Day Fifty Three


On 23rd May 2007,  author Luca Scantanburlo followed up a strange rumour. 

A man living in Rwanda had, some years before, been part of a NASA project which proved beyond any doubt that alien life had existed on the moon.

Curious, he tracked down and interviewed William Rutledge, an American astronaut, now retired but formerly part of the Apollo 20 crew who took part in a top secret mission to the moon during 1976. 

The mission, launched from Vanderberg Air Force Base, had been made jointly by the USA and USSR, the crew members including Rutledge,  astronaut Leona Snyder and Soviet cosmonaut Alexei Leonov.
They landed near Guyot Crater where Rutledge and Leonov took photos and videos of an ancient but now ruined, civilisation.
During subsequent interviews, Scantanburlo learned that the crew found and brought back to Earth, many artefacts and incredibly, the remains of a humanoid female.
Humanoid nicknamed Mona Lisa

All this was immediate put under the strictest security, the crew warned not to speak to the media and the whole mission subject to total deniability.


However,  31 years down the track, Rutledge had decided to go public and having made copies of the videos taken on the moon, promised the author  he’d upload  them to You Tube, which he did.

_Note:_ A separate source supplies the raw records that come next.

-- ==== Sys2Proof/Tests/Slice0.lean ====
section
/-! SUPPORT. Tests of the model, each of one step or one helper, with results from `spec/95_test_vectors.md` and the examples
of the rules; the refusals of WellFormed; the words of every command; and one witness for every statement that has
hypotheses. -/

namespace Sys2Proof.Machine.Tests

set_option Elab.async false
set_option maxRecDepth 100000

/-! ## Helpers -/

/-- The state after the host issues one command word. -/
def after (w : Nat) (s : State) : State :=
  match step (s.withFetchWord 32 w) with
  | .next t => t
  | _ => { s with cause := 0xFF }

/-- The state after one host operation. -/
def afterOp (op : HostOp) (s : State) : State :=
  match step { s with inbox := [op] } with
  | .next t => t
  | _ => { s with cause := 0xFF }

/-- The five CSRs. -/
def csrs (s : State) : List Nat := (List.range 5).map fun i => (csrWord i s).toNat

/-- The state after reset with a value in a BUF slot. -/
def withSlot (k v : Nat) : State := memWrite (slotAddr k) 32 (be32 v) State.reset

/-- What a slot holds, if it is valid. -/
def slot (k : Nat) (s : State) : Option Nat :=
  if slotValid k s then some (intBe (Memory.readBytes s.mem (slotAddr k) 32)) else none

def fe (v : Nat) : Fe := feConst v

/-- Contents with given tags. -/
def tagged (v m : Nat) : Fe := ⟨canon v, m, false⟩

def withF (r : RegNum) (a : Fe) : State := writeF r a State.reset
def withF2 (a b : Fe) : State := writeF 1 b (withF 0 a)
def withS (r : RegNum) (v : Nat) : State := writeS r v State.reset
def withS2 (a b : Nat) : State := writeS 1 b (withS 0 a)
def withA (r : RegNum) (P : Ge) : State := writeA r P State.reset
def withJ (r : RegNum) (P : Gej) : State := writeJ r P State.reset
def withJA (P : Gej) (b : Ge) : State := writeA 0 b (withJ 1 P)

def regF (r : RegNum) (s : State) : Reg Fe := s.fr.get r
def regS (r : RegNum) (s : State) : Reg Nat := ⟨(s.sr.get r).valid, (s.sr.get r).val.toNat⟩
def regA (r : RegNum) (s : State) : Reg Ge := s.ar.get r
def regJ (r : RegNum) (s : State) : Reg Gej := s.jr.get r

/-- The value, magnitude and normalized bit of a field register. -/
def fval (r : RegNum) (s : State) : Nat × Nat × Bool := ((s.fr.get r).val.val, (s.fr.get r).val.mag, (s.fr.get r).val.norm)

/-- The values of a Jacobian register and its inf bit. -/
def jval (r : RegNum) (s : State) : Nat × Nat × Nat × Bool :=
  ((s.jr.get r).val.x.val, (s.jr.get r).val.y.val, (s.jr.get r).val.z.val, (s.jr.get r).val.inf)

/-- The magnitudes of a Jacobian register. -/
def jtags (r : RegNum) (s : State) : Nat × Nat × Nat :=
  ((s.jr.get r).val.x.mag, (s.jr.get r).val.y.mag, (s.jr.get r).val.z.mag)

/-- The values of an affine register and its inf bit. -/
def aval (r : RegNum) (s : State) : Nat × Nat × Bool :=
  ((s.ar.get r).val.x.val, (s.ar.get r).val.y.val, (s.ar.get r).val.inf)

def G : Ge := Ge.generator
def jG : Gej := toJac G

/-- DBL(G) by its values (`spec/44_group.md` R196), with its tags. -/
def dblG : Gej :=
  ⟨tagged 0x7D152C041EA8E1DC2191843D1FA9DB55B68F88FEF695E2C791D40444B365AFC2 6,
    tagged 0x56915849F52CC8F76F5FD7E4BF60DB4A43BF633E1B1383F85FE89164BFADCBDB 4,
    tagged 0x9075B4EE4D4788CABB49F7F81C221151FA2F68914D0AA833388FA11FF621A970 2, false⟩

def p : Nat := 0xFFFFFFFFFFFFFFFFFFFFFFFFFFFFFFFFFFFFFFFFFFFFFFFFFFFFFFFEFFFFFC2F
def n : Nat := 0xFFFFFFFFFFFFFFFFFFFFFFFFFFFFFFFEBAAEDCE6AF48A03BBFD25E8CD0364141
def gx : Nat := 0x79BE667EF9DCBBAC55A06295CE870B07029BFCDB2DCE28D959F2815B16F81798
def gy : Nat := 0x483ADA7726A3C4655DA4FBFC0E1108A8FD17B448A68554199C47D08FFB10D4B8

/-! ## WellFormed: an ill-formed term for each check, refused (`spec/30_encoding.md` R83, R87) -/

theorem test_slot_range : (Instr.feSetb32 0 31).wf = true ∧ (Instr.feSetb32 0 32).check = some .immediateOutOfRange ∧
    (Instr.ctxBlind 32).wf = false ∧ (Instr.feGetb32 0 32).wf = false ∧ (Instr.scSetb32 0 32).wf = false ∧
    (Instr.scGetb32 0 32).wf = false := by decide
theorem test_slot2_range : (Instr.geTostor 0 30).wf = true ∧ (Instr.geTostor 0 31).check = some .immediateOutOfRange ∧
    (Instr.geFromstor 0 31).wf = false := by decide
theorem test_u12_range : (Instr.feSetint 0 4095).wf = true ∧ (Instr.scSetint 0 4095).wf = true := by decide
theorem test_m_range : (Instr.feNeg 0 0 31).wf = true ∧ (Instr.feNeg 0 0 32).check = some .immediateOutOfRange := by decide
theorem test_cond_range : (Instr.feCmov 0 0 2).wf = true ∧ (Instr.feCmov 0 0 3).check = some .immediateOutOfRange ∧
    (Instr.scCneg 0 0 3).wf = false ∧ (Instr.scCmov 0 0 3).wf = false := by decide
theorem test_sel_range : (Instr.gejGetc 0 0 2).wf = true ∧ (Instr.gejGetc 0 0 3).check = some .immediateOutOfRange := by decide
theorem test_shift_range : (Instr.scMulshift 0 0 0 255).check = some .immediateOutOfRange ∧
    (Instr.scMulshift 0 0 0 256).wf = true ∧ (Instr.scMulshift 0 0 0 512).wf = true ∧
    (Instr.scMulshift 0 0 0 513).wf = false := by decide
theorem test_ng_range : (Instr.ecmult 0 0 0 0).wf = true ∧ (Instr.ecmult 0 0 0 1).check = some .immediateOutOfRange ∧
    (Instr.ecmult 0 0 0 15).wf = false ∧ (Instr.ecmult 0 0 0 16).wf = true ∧ (Instr.ecmult 0 0 0 31).wf = true ∧
    (Instr.ecmult 0 0 0 32).wf = false := by decide
theorem test_same_destinations : (Instr.scSplitlambda 1 0 2).wf = true ∧
    (Instr.scSplitlambda 1 0 1).check = some .sameDestinations ∧ (Instr.scSplit128 0 1 0).wf = false := by decide

/-! ## Decoding: every command's word, written out from its row of R85 and the fields of R81 -/

theorem test_decode_system :
    decode 0x00000000 = .ok .nop ∧
    decode 0x01000000 = .ok .ctxBuild ∧
    decode 0x02000000 = .ok .ctxClear ∧
    decode 0x0300001F = .ok (.ctxBlind 31) := by decide +kernel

They can still be seen today. 

Luca Scantanburlo wrote a book about the mission, the extensive interviews with Rutledge and the incredible finds on the moon.

The only problem?  The whole thing was a hoax.

It’s hard to discern from Scantanburlo’s website whether he was fooled by Rutledge; who mixed fact with fiction so that some parts of the story were verifiable; or in league with the hoaxer.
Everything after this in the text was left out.